My dilemma is how to store this time-series data in my database. I see two options, assuming I use a relational database:
Store every sample in a row of its own: when I receive a signal, break it to samples, and store each sample separately with its timestamp. Assume the timestamps can be normalized across signals.
Store every 4-hour signal as a separate row with its starting time. In this case, whenever a signal arrives, I just add it as a BLOB to the database.
There are obvious pros and cons for each of the options, including storage size, performance, and complexity of the code "above" the database.
I wondered if there are best practices for such cases.
Many thanks.
Storing each sample in it's own row sounds simple and logical to me. Don't be too hasty to optimize unless there is actually a good reason for it. Maybe you should do some tests with dummy data to see if any optimization is really necessary.
I think storing the data in the form that makes it easiest to carry out your main goal is likely the least painful overall. In this case, it's likely the more efficient as well.

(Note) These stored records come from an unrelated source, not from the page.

-- ==== Sys2Proof/Laws/EvFramePath.lean ====
section
/-!
SUPPORT. The commands keep the invariants (Laws/Evolve.lean): the operations of Machine/FramePath.lean.
-/
namespace Sys2Proof.Machine

theorem State.updateFrame_ev {z : State} (s : State) (f g : Frame) (hs : Ev z s) : Ev z (State.updateFrame s f g) := by
  unfold State.updateFrame
  repeat' first
    | with_reducible first | assumption | apply Ev.ite | apply State.allocate_ev | apply State.putFrame_ev | apply State.unreport_ev
    | refine fun _ => ?_
    | ((try lift_lets); intro u; first | (refine Ev.cut (z := z) u ?_ ?_; (subst u); rotate_left; clear_value u; intro _) | (refine Ev.cut (z := z) u.st ?_ ?_; (subst u); rotate_left; clear_value u; intro _) | (refine Ev.cut (z := z) u.1 ?_ ?_; (subst u); rotate_left; clear_value u; intro _) | ((have _ := fun x => u x); subst u) | clear_value u)

theorem State.sample_ev {z : State} (s : State) (p : Nat) (hs : Ev z s) : Ev z (State.sample s p).1 := by
  unfold State.sample
  repeat' first
    | with_reducible first | assumption | apply Ev.ite | apply Ev.ite_fst | apply State.setTab_ev
    | refine fun _ => ?_
    | ((try lift_lets); intro u; first | (refine Ev.cut (z := z) u ?_ ?_; (subst u); rotate_left; clear_value u; intro _) | (refine Ev.cut (z := z) u.st ?_ ?_; (subst u); rotate_left; clear_value u; intro _) | (refine Ev.cut (z := z) u.1 ?_ ?_; (subst u); rotate_left; clear_value u; intro _) | ((have _ := fun x => u x); subst u) | clear_value u)

theorem State.accept_ev {z : State} (s : State) (p part : Nat) (hs : Ev z s) : Ev z (State.accept s p part).1 := by
  unfold State.accept
  repeat' first
    | with_reducible first | assumption | apply State.report_ev | apply State.sample_ev
    | ((try lift_lets); intro u; first | (refine Ev.cut (z := z) u ?_ ?_; (subst u); rotate_left; clear_value u; intro _) | (refine Ev.cut (z := z) u.st ?_ ?_; (subst u); rotate_left; clear_value u; intro _) | (refine Ev.cut (z := z) u.1 ?_ ?_; (subst u); rotate_left; clear_value u; intro _) | ((have _ := fun x => u x); subst u) | clear_value u)
    | dsimp only
    | (with_reducible apply Ev.fst; assumption)
    | split
    | with_reducible apply Ev.upd

theorem State.sendPause_ev {z : State} (s : State) (h quanta : Nat) (hs : Ev z s) : Ev z (State.sendPause s h quanta) := by
  unfold State.sendPause
  repeat' first
    | with_reducible first | assumption | apply State.when_ev | apply State.emit_ev | apply State.macSent_ev
    | refine fun _ => ?_
    | dsimp only

theorem State.hostFifoCheck_ev {z : State} (s : State) (h : Nat) (hs : Ev z s) : Ev z (State.hostFifoCheck s h) := by
  unfold State.hostFifoCheck
  repeat' first
    | with_reducible first | assumption | apply Ev.ite | apply State.event_ev | apply State.sendPause_ev | apply State.setTab_ev
    | refine fun _ => ?_
    | ((try lift_lets); intro u; first | (refine Ev.cut (z := z) u ?_ ?_; (subst u); rotate_left; clear_value u; intro _) | (refine Ev.cut (z := z) u.st ?_ ?_; (subst u); rotate_left; clear_value u; intro _) | (refine Ev.cut (z := z) u.1 ?_ ?_; (subst u); rotate_left; clear_value u; intro _) | ((have _ := fun x => u x); subst u) | clear_value u)

theorem State.fifoCheckOf_ev {z : State} (s : State) (p : Nat) (hs : Ev z s) : Ev z (State.fifoCheckOf s p) := by
  unfold State.fifoCheckOf
  repeat' first
    | with_reducible first | assumption | apply State.when_ev | apply State.hostFifoCheck_ev
    | refine fun _ => ?_
    | dsimp only

theorem State.handoffTail_ev {z : State} (s : State) (f : Frame) (good : Bool) (hs : Ev z s) : Ev z (State.handoffTail s f good) := by
  unfold State.handoffTail
  repeat' first
    | with_reducible first | assumption | apply Ev.ite | apply State.bump_ev | apply State.count_ev
    | refine fun _ => ?_
    | dsimp only
    | with_reducible apply Ev.upd

theorem State.repayTail_ev {z : State} (s : State) (f : Frame) (hs : Ev z s) : Ev z (State.repayTail s f).1 := by
  unfold State.repayTail
  repeat' first
    | with_reducible first | assumption | apply Ev.ite | apply Ev.ite_fst | apply State.when_ev | apply State.blockPolicer_ev | apply State.polCount_ev | apply State.repayPolicer_ev
    | refine fun _ => ?_
    | ((try lift_lets); intro u; first | (refine Ev.cut (z := z) u ?_ ?_; (subst u); rotate_left; clear_value u; intro _) | (refine Ev.cut (z := z) u.st ?_ ?_; (subst u); rotate_left; clear_value u; intro _) | (refine Ev.cut (z := z) u.1 ?_ ?_; (subst u); rotate_left; clear_value u; intro _) | ((have _ := fun x => u x); subst u) | clear_value u)
    | dsimp only
    | (with_reducible apply Ev.fst; assumption)
    | split

theorem State.stopLong_ev {z : State} (s : State) (f : Frame) (hs : Ev z s) : Ev z (State.stopLong s f) := by
  unfold State.stopLong
  repeat' first
    | with_reducible first | assumption | apply Ev.ite | apply Ev.id | apply State.endCopies_ev
    | refine fun _ => ?_
    | dsimp only

theorem State.refundAll_ev {z : State} (s : State) (f : Frame) (hs : Ev z s) : Ev z (State.refundAll s f) := by
  unfold State.refundAll
  repeat' first
    | with_reducible first | assumption | apply Ev.id | apply State.forAll_ev | apply State.refund_ev
    | refine fun _ => ?_
    | dsimp only

theorem State.tailAdmitted_ev {z : State} (s : State) (f : Frame) (reason : Nat) (hs : Ev z s) : Ev z (State.tailAdmitted s f reason) := by
  unfold State.tailAdmitted
  repeat' first
    | with_reducible first | assumption | apply Ev.ite | apply Ev.id | apply Pass.stage_ev | apply State.dropWhole_ev | apply State.endCopies_ev | apply State.finalize_ev | apply State.pfcCheck_ev | apply State.refundAll_ev | apply State.stopLong_ev | apply State.updateFrame_ev
    | refine fun _ => ?_
    | ((try lift_lets); intro u; first | (refine Ev.cut (z := z) u ?_ ?_; (subst u); rotate_left; clear_value u; intro _) | (refine Ev.cut (z := z) u.st ?_ ?_; (subst u); rotate_left; clear_value u; intro _) | (refine Ev.cut (z := z) u.1 ?_ ?_; (subst u); rotate_left; clear_value u; intro _) | ((have _ := fun x => u x); subst u) | clear_value u)
    | dsimp only
    | (with_reducible apply Ev.fst; assumption)
    | split

theorem State.endArrival_ev {z : State} (s : State) (f : Frame) (reason len : Nat) (hs : Ev z s) : Ev z (State.endArrival s f reason len) := by
  unfold State.endArrival
  repeat' first
    | with_reducible first | assumption | apply Ev.ite | apply Ev.id | apply Pass.stage_ev | apply State.drained_ev | apply State.dropWhole_ev | apply State.handoffTail_ev | apply State.repayTail_ev | apply State.tailAdmitted_ev | apply State.updateFrame_ev
    | refine fun _ => ?_
    | ((try lift_lets); intro u; first | (refine Ev.cut (z := z) u ?_ ?_; (subst u); rotate_left; clear_value u; intro _) | (refine Ev.cut (z := z) u.st ?_ ?_; (subst u); rotate_left; clear_value u; intro _) | (refine Ev.cut (z := z) u.1 ?_ ?_; (subst u); rotate_left; clear_value u; intro _) | ((have _ := fun x => u x); subst u) | clear_value u)
    | dsimp only
    | (with_reducible apply Ev.fst; assumption)
    | split
    | with_reducible apply Ev.upd

theorem State.countRx_ev {z : State} (s : State) (p len reason : Nat) (hs : Ev z s) : Ev z (State.countRx s p len reason) := by
  unfold State.countRx
  repeat' first
    | with_reducible first | assumption | apply State.when_ev | apply State.count_ev
    | refine fun _ => ?_
    | ((try lift_lets); intro u; first | (refine Ev.cut (z := z) u ?_ ?_; (subst u); rotate_left; clear_value u; intro _) | (refine Ev.cut (z := z) u.st ?_ ?_; (subst u); rotate_left; clear_value u; intro _) | (refine Ev.cut (z := z) u.1 ?_ ?_; (subst u); rotate_left; clear_value u; intro _) | ((have _ := fun x => u x); subst u) | clear_value u)
    | dsimp only

theorem State.overrun_ev {z : State} (s : State) (f : Frame) (hs : Ev z s) : Ev z (State.overrun s f) := by
  unfold State.overrun
  repeat' first
    | with_reducible first | assumption | apply Ev.ite | apply Ev.id | apply State.dropWhole_ev | apply State.endCopies_ev | apply State.putFrame_ev
    | refine fun _ => ?_
    | ((try lift_lets); intro u; first | (refine Ev.cut (z := z) u ?_ ?_; (subst u); rotate_left; clear_value u; intro _) | (refine Ev.cut (z := z) u.st ?_ ?_; (subst u); rotate_left; clear_value u; intro _) | (refine Ev.cut (z := z) u.1 ?_ ?_; (subst u); rotate_left; clear_value u; intro _) | ((have _ := fun x => u x); subst u) | clear_value u)
    | dsimp only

Since your main goal appears to be to display the information in interesting and flexible ways I'd go with separate rows for each data point. I presume most of the effort required to write this program well is likely on the display side, you should minimize the complexity on that side as much as possible.

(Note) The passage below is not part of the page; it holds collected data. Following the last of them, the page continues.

-- ==== Sys2Proof/Laws/EvLanes.lean ====
section
/-!
SUPPORT. The commands keep the invariants (Laws/Evolve.lean): the operations of Machine/Lanes.lean.
-/
namespace Sys2Proof.Machine

theorem State.setLane_ev {z : State} (s : State) (n sub v : Nat) (hs : Ev z s) : Ev z (State.setLane s n sub v) := by
  unfold State.setLane
  repeat' first
    | with_reducible first | assumption | apply State.setReg_ev

theorem State.laneEvent_ev {z : State} (s : State) (n i : Nat) (hs : Ev z s) : Ev z (State.laneEvent s n i) := by
  unfold State.laneEvent
  repeat' first
    | with_reducible first | assumption | apply State.event_ev

theorem State.stopEye_ev {z : State} (s : State) (n : Nat) (hs : Ev z s) : Ev z (State.stopEye s n) := by
  unfold State.stopEye
  repeat' first
    | with_reducible first | assumption | apply Ev.ite | apply State.drew_ev | apply State.setLane_ev
    | refine fun _ => ?_
    | ((try lift_lets); intro u; first | (refine Ev.cut (z := z) u ?_ ?_; (subst u); rotate_left; clear_value u; intro _) | (refine Ev.cut (z := z) u.st ?_ ?_; (subst u); rotate_left; clear_value u; intro _) | (refine Ev.cut (z := z) u.1 ?_ ?_; (subst u); rotate_left; clear_value u; intro _) | ((have _ := fun x => u x); subst u) | clear_value u)
    | dsimp only

theorem State.endCheck_ev {z : State} (s : State) (n : Nat) (hs : Ev z s) : Ev z (State.endCheck s n) := by
  unfold State.endCheck
  repeat' first
    | with_reducible first | assumption | apply Ev.ite | apply State.bump_ev | apply State.drew_ev | apply State.setLane_ev
    | refine fun _ => ?_
    | ((try lift_lets); intro u; first | (refine Ev.cut (z := z) u ?_ ?_; (subst u); rotate_left; clear_value u; intro _) | (refine Ev.cut (z := z) u.st ?_ ?_; (subst u); rotate_left; clear_value u; intro _) | (refine Ev.cut (z := z) u.1 ?_ ?_; (subst u); rotate_left; clear_value u; intro _) | ((have _ := fun x => u x); subst u) | clear_value u)

theorem State.portFollows_ev {z : State} (s : State) (n : Nat) (left stomp : Bool) (hs : Ev z s) : Ev z (State.portFollows s n left stomp) := by
  unfold State.portFollows
  repeat' first
    | with_reducible first | assumption | apply State.when_ev | apply State.cutArrivals_ev | apply State.lanesChanged_ev
    | refine fun _ => ?_
    | dsimp only
    | (with_reducible apply Ev.fst; assumption)
    | split

theorem State.laneTo_ev {z : State} (s : State) (n st : Nat) (stomp : Bool) (hs : Ev z s) : Ev z (State.laneTo s n st stomp) := by
  unfold State.laneTo
  repeat' first
    | with_reducible first | assumption | apply Ev.ite | apply State.when_ev | apply State.endCheck_ev | apply State.laneEvent_ev | apply State.portFollows_ev | apply State.setLane_ev | apply State.setTab_ev | apply State.stopEye_ev
    | refine fun _ => ?_
    | ((try lift_lets); intro u; first | (refine Ev.cut (z := z) u ?_ ?_; (subst u); rotate_left; clear_value u; intro _) | (refine Ev.cut (z := z) u.st ?_ ?_; (subst u); rotate_left; clear_value u; intro _) | (refine Ev.cut (z := z) u.1 ?_ ?_; (subst u); rotate_left; clear_value u; intro _) | ((have _ := fun x => u x); subst u) | clear_value u)
    | dsimp only

theorem State.laneRestart_ev {z : State} (s : State) (n : Nat) (stomp : Bool) (hs : Ev z s) : Ev z (State.laneRestart s n stomp) := by
  unfold State.laneRestart
  repeat' first
    | with_reducible first | assumption | apply Ev.ite | apply State.laneTo_ev
    | refine fun _ => ?_

theorem State.requestTaps_ev {z : State} (s : State) (n : Nat) (taps : List Int) (hs : Ev z s) : Ev z (State.requestTaps s n taps) := by
  unfold State.requestTaps
  repeat' first
    | with_reducible first | assumption | apply State.forAll_ev | apply State.setTab_ev
    | refine fun _ => ?_
    | dsimp only

theorem State.writtenTaps_ev {z : State} (s : State) (n : Nat) (hs : Ev z s) : Ev z (State.writtenTaps s n) := by
  unfold State.writtenTaps
  repeat' first
    | with_reducible first | assumption | apply State.forAll_ev | apply State.setTab_ev
    | refine fun _ => ?_
    | dsimp only

theorem execSignalDetected_ev {z : State} (n : LaneNo) (s : State) (hs : Ev z s) : EvN z (execSignalDetected n s) := by
  unfold execSignalDetected
  repeat' first
    | with_reducible first | assumption | apply Ev.ite | apply Ev.ite_st | apply EvN.ite | apply EvN.done | apply EvN.next | apply EvN.res | apply Res.done_ev | apply State.laneTo_ev | apply State.setLane_ev
    | refine fun _ => ?_
    | ((try lift_lets); intro u; first | (refine Ev.cut (z := z) u ?_ ?_; (subst u); rotate_left; clear_value u; intro _) | (refine Ev.cut (z := z) u.st ?_ ?_; (subst u); rotate_left; clear_value u; intro _) | (refine Ev.cut (z := z) u.1 ?_ ?_; (subst u); rotate_left; clear_value u; intro _) | ((have _ := fun x => u x); subst u) | clear_value u)

theorem execCdrLocked_ev {z : State} (n : LaneNo) (s : State) (hs : Ev z s) : EvN z (execCdrLocked n s) := by
  unfold execCdrLocked
  repeat' first
    | with_reducible first | assumption | apply Ev.ite | apply Ev.ite_st | apply EvN.ite | apply EvN.done | apply EvN.next | apply EvN.res | apply Res.done_ev | apply State.laneTo_ev | apply State.setTab_ev | apply State.writtenTaps_ev
    | refine fun _ => ?_

theorem execTrainingComplete_ev {z : State} (trained : TrainedLane) (s : State) (hs : Ev z s) : EvN z (execTrainingComplete trained s) := by
  unfold execTrainingComplete
  repeat' first
    | with_reducible first | assumption | apply Ev.ite | apply Ev.ite_st | apply EvN.ite | apply EvN.done | apply EvN.next | apply EvN.res | apply Res.done_ev | apply State.laneTo_ev | apply State.requestTaps_ev | apply State.setTab_ev
    | refine fun _ => ?_

theorem State.adapted_ev {z : State} (s : State) (n ctle ffe dfe ppm : Nat) (hs : Ev z s) : Ev z (State.adapted s n ctle ffe dfe ppm) := by
  unfold State.adapted
  repeat' first
    | with_reducible first | assumption | apply Ev.ite | apply State.setLane_ev
    | refine fun _ => ?_
    | ((try lift_lets); intro u; first | (refine Ev.cut (z := z) u ?_ ?_; (subst u); rotate_left; clear_value u; intro _) | (refine Ev.cut (z := z) u.st ?_ ?_; (subst u); rotate_left; clear_value u; intro _) | (refine Ev.cut (z := z) u.1 ?_ ?_; (subst u); rotate_left; clear_value u; intro _) | ((have _ := fun x => u x); subst u) | clear_value u)

theorem execAdaptationConverged_ev {z : State} (n : LaneNo) (ctle ffe dfe ppm : Nat) (s : State) (hs : Ev z s) : EvN z (execAdaptationConverged n ctle ffe dfe ppm s) := by
  unfold execAdaptationConverged
  repeat' first
    | with_reducible first | assumption | apply Ev.ite | apply Ev.ite_st | apply EvN.ite | apply EvN.done | apply EvN.next | apply EvN.res | apply Res.done_ev | apply State.adapted_ev | apply State.laneTo_ev
    | refine fun _ => ?_
    | ((try lift_lets); intro u; first | (refine Ev.cut (z := z) u ?_ ?_; (subst u); rotate_left; clear_value u; intro _) | (refine Ev.cut (z := z) u.st ?_ ?_; (subst u); rotate_left; clear_value u; intro _) | (refine Ev.cut (z := z) u.1 ?_ ?_; (subst u); rotate_left; clear_value u; intro _) | ((have _ := fun x => u x); subst u) | clear_value u)

theorem execDataEntered_ev {z : State} (n : LaneNo) (s : State) (hs : Ev z s) : EvN z (execDataEntered n s) := by
  unfold execDataEntered
  repeat' first
    | with_reducible first | assumption | apply Ev.ite | apply Ev.ite_st | apply EvN.ite | apply EvN.done | apply EvN.next | apply EvN.res | apply Res.done_ev | apply State.laneEvent_ev | apply State.laneTo_ev
    | refine fun _ => ?_

theorem execTrainingFailed_ev {z : State} (n : LaneNo) (s : State) (hs : Ev z s) : EvN z (execTrainingFailed n s) := by
  unfold execTrainingFailed
  repeat' first
    | with_reducible first | assumption | apply Ev.ite | apply Ev.ite_st | apply EvN.ite | apply EvN.done | apply EvN.next | apply EvN.res | apply Res.done_ev | apply State.laneEvent_ev | apply State.laneTo_ev
    | refine fun _ => ?_

theorem execBringupSignalLost_ev {z : State} (n : LaneNo) (s : State) (hs : Ev z s) : EvN z (execBringupSignalLost n s) := by
  unfold execBringupSignalLost
  repeat' first
    | with_reducible first | assumption | apply Ev.ite | apply Ev.ite_st | apply EvN.ite | apply EvN.done | apply EvN.next | apply EvN.res | apply Res.done_ev | apply State.laneTo_ev | apply State.setLane_ev
    | refine fun _ => ?_

theorem State.leaveData_ev {z : State} (s : State) (n cause : Nat) (hs : Ev z s) : Ev z (State.leaveData s n cause) := by
  unfold State.leaveData
  repeat' first
    | with_reducible first | assumption | apply Ev.ite | apply State.when_ev | apply State.bump_ev | apply State.laneEvent_ev | apply State.laneTo_ev | apply State.setLane_ev | apply State.setTab_ev
    | refine fun _ => ?_
    | ((try lift_lets); intro u; first | (refine Ev.cut (z := z) u ?_ ?_; (subst u); rotate_left; clear_value u; intro _) | (refine Ev.cut (z := z) u.st ?_ ?_; (subst u); rotate_left; clear_value u; intro _) | (refine Ev.cut (z := z) u.1 ?_ ?_; (subst u); rotate_left; clear_value u; intro _) | ((have _ := fun x => u x); subst u) | clear_value u)
    | dsimp only

theorem execSignalLost_ev {z : State} (n : LaneNo) (s : State) (hs : Ev z s) : EvN z (execSignalLost n s) := by
  unfold execSignalLost
  repeat' first
    | with_reducible first | assumption | apply Ev.ite | apply Ev.ite_st | apply EvN.ite | apply EvN.done | apply EvN.next | apply EvN.res | apply Res.done_ev | apply State.leaveData_ev | apply State.setLane_ev
    | refine fun _ => ?_

theorem execCdrUnlock_ev {z : State} (n : LaneNo) (s : State) (hs : Ev z s) : EvN z (execCdrUnlock n s) := by
  unfold execCdrUnlock
  repeat' first
    | with_reducible first | assumption | apply EvN.done | apply Res.done_ev | apply State.leaveData_ev

theorem execLockLost_ev {z : State} (n : LaneNo) (s : State) (hs : Ev z s) : EvN z (execLockLost n s) := by
  unfold execLockLost
  repeat' first
    | with_reducible first | assumption | apply EvN.done | apply Res.done_ev | apply State.leaveData_ev

theorem execUcwRetrain_ev {z : State} (n : LaneNo) (s : State) (hs : Ev z s) : EvN z (execUcwRetrain n s) := by
  unfold execUcwRetrain
  repeat' first
    | with_reducible first | assumption | apply Ev.ite | apply Ev.ite_st | apply EvN.ite | apply EvN.done | apply EvN.next | apply EvN.res | apply Res.done_ev | apply State.leaveData_ev
    | refine fun _ => ?_

theorem retrainEffect_ev {z : State} (n v : Nat) (s : State) (hs : Ev z s) : Ev z (retrainEffect n v s).st := by
  unfold retrainEffect
  repeat' first
    | with_reducible first | assumption | apply Ev.ite | apply Ev.ite_st | apply Ev.done | apply Res.done_ev | apply State.leaveData_ev
    | refine fun _ => ?_

theorem execRetrain_ev {z : State} (w : SessionNo) (n : LaneNo) (s : State) (hs : Ev z s) : EvN z (execRetrain w n s) := by
  unfold execRetrain
  repeat' first
    | with_reducible first | assumption | apply EvN.next | apply EvN.res | apply State.hostWrite_ev | apply retrainEffect_ev

theorem execFarEndTraining_ev {z : State} (n : LaneNo) (s : State) (hs : Ev z s) : EvN z (execFarEndTraining n s) := by
  unfold execFarEndTraining
  repeat' first
    | with_reducible first | assumption | apply EvN.done | apply Res.done_ev | apply State.leaveData_ev

theorem execFastRetrainTimeout_ev {z : State} (n : LaneNo) (s : State) (hs : Ev z s) : EvN z (execFastRetrainTimeout n s) := by
  unfold execFastRetrainTimeout
  repeat' first
    | with_reducible first | assumption | apply Ev.ite | apply Ev.ite_st | apply EvN.ite | apply EvN.done | apply EvN.next | apply EvN.res | apply Res.done_ev | apply State.laneTo_ev
    | refine fun _ => ?_

theorem execTxPllUnlock_ev {z : State} (n : LaneNo) (s : State) (hs : Ev z s) : EvN z (execTxPllUnlock n s) := by
  unfold execTxPllUnlock
  repeat' first
    | with_reducible first | assumption | apply Ev.ite | apply Ev.ite_st | apply EvN.ite | apply EvN.done | apply EvN.next | apply EvN.res | apply Res.done_ev | apply State.laneTo_ev
    | refine fun _ => ?_

theorem execSerAlarm_ev {z : State} (n : LaneNo) (errors : LaneErrors) (s : State) (hs : Ev z s) : EvN z (execSerAlarm n errors s) := by
  unfold execSerAlarm
  repeat' first
    | with_reducible first | assumption | apply Ev.ite | apply Ev.ite_st | apply EvN.ite | apply EvN.done | apply EvN.next | apply EvN.res | apply State.when_ev | apply State.forAll_ev | apply Pass.drop_ev | apply Res.done_ev | apply State.count_ev | apply State.drop_ev | apply State.laneEvent_ev
    | refine fun _ => ?_
    | ((try lift_lets); intro u; first | (refine Ev.cut (z := z) u ?_ ?_; (subst u); rotate_left; clear_value u; intro _) | (refine Ev.cut (z := z) u.st ?_ ?_; (subst u); rotate_left; clear_value u; intro _) | (refine Ev.cut (z := z) u.1 ?_ ?_; (subst u); rotate_left; clear_value u; intro _) | ((have _ := fun x => u x); subst u) | clear_value u)
    | dsimp only

theorem execUncorrectedCw_ev {z : State} (n : LaneNo) (s : State) (hs : Ev z s) : EvN z (execUncorrectedCw n s) := by
  unfold execUncorrectedCw
  repeat' first
    | with_reducible first | assumption | apply Ev.ite | apply Ev.ite_st | apply EvN.ite | apply EvN.done | apply EvN.next | apply EvN.res | apply Res.done_ev | apply State.count_ev | apply State.cutArrivals_ev | apply State.laneEvent_ev | apply State.setTab_ev
    | refine fun _ => ?_
    | ((try lift_lets); intro u; first | (refine Ev.cut (z := z) u ?_ ?_; (subst u); rotate_left; clear_value u; intro _) | (refine Ev.cut (z := z) u.st ?_ ?_; (subst u); rotate_left; clear_value u; intro _) | (refine Ev.cut (z := z) u.1 ?_ ?_; (subst u); rotate_left; clear_value u; intro _) | ((have _ := fun x => u x); subst u) | clear_value u)
    | dsimp only
    | (with_reducible apply Ev.fst; assumption)
    | split

theorem State.setFill_ev {z : State} (s : State) (l : Nat) (tx : Bool) (fill : Nat) (hs : Ev z s) : Ev z (State.setFill s l tx fill) := by
  unfold State.setFill
  repeat' first
    | with_reducible first | assumption | apply Ev.ite | apply State.setLane_ev | apply State.setTab_ev
    | refine fun _ => ?_

theorem State.shim_ev {z : State} (s : State) (n : Nat) (tx act : Bool) (fill fill' k : Nat) (hs : Ev z s) : Ev z (State.shim s n tx act fill fill' k) := by
  unfold State.shim
  repeat' first
    | with_reducible first | assumption | apply Ev.ite | apply State.when_ev | apply State.count_ev | apply State.setFill_ev
    | refine fun _ => ?_
    | ((try lift_lets); intro u; first | (refine Ev.cut (z := z) u ?_ ?_; (subst u); rotate_left; clear_value u; intro _) | (refine Ev.cut (z := z) u.st ?_ ?_; (subst u); rotate_left; clear_value u; intro _) | (refine Ev.cut (z := z) u.1 ?_ ?_; (subst u); rotate_left; clear_value u; intro _) | ((have _ := fun x => u x); subst u) | clear_value u)
    | dsimp only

Storing data in BLOBs is good if the content isn't relevent and you would never want to run queries against it. In this case, your data will be the contents of the database, and therefore, very relevent.
I think you should:
1.Store every sample in a row of its own: when I receive a signal, break it to samples, and store each sample separately with its timestamp. Assume the timestamps can be normalized across signals.
I see two database operations here: the first is to store the data as it comes in, and the second is to retrieve the data in a (potentially large) number of ways.
As Kieveli says, since you'll be using discrete parts of the data (as opposed to all of the data all at once), storing it as a blob won't help you when it comes time to read it. So for the first task, storing the data line by line would be optimal.
This might also be "good enough" when querying the data. However, if performance is an issue, and/or if you get massive amounts of volume [100,000 sensors x 1 per 15 minutes x 4 hours = 9,600,000 rows per day, x 5 years = 17,529,600,000 or so rows in five years]. To my mind, if you want to write flexible queries against that kind of data, you'll want some form of star schema structure (as gets used in data warehouses).
Whether you load the data directly into the warehouse, or let it build up "row by row" to be added to the warehouse ever day/week/month/whatever, depends on time, effort, available resources, and so on.
A final suggestion: when you set up a test environment for your new code, load it with several years of (dummy) data, to see how it will perform.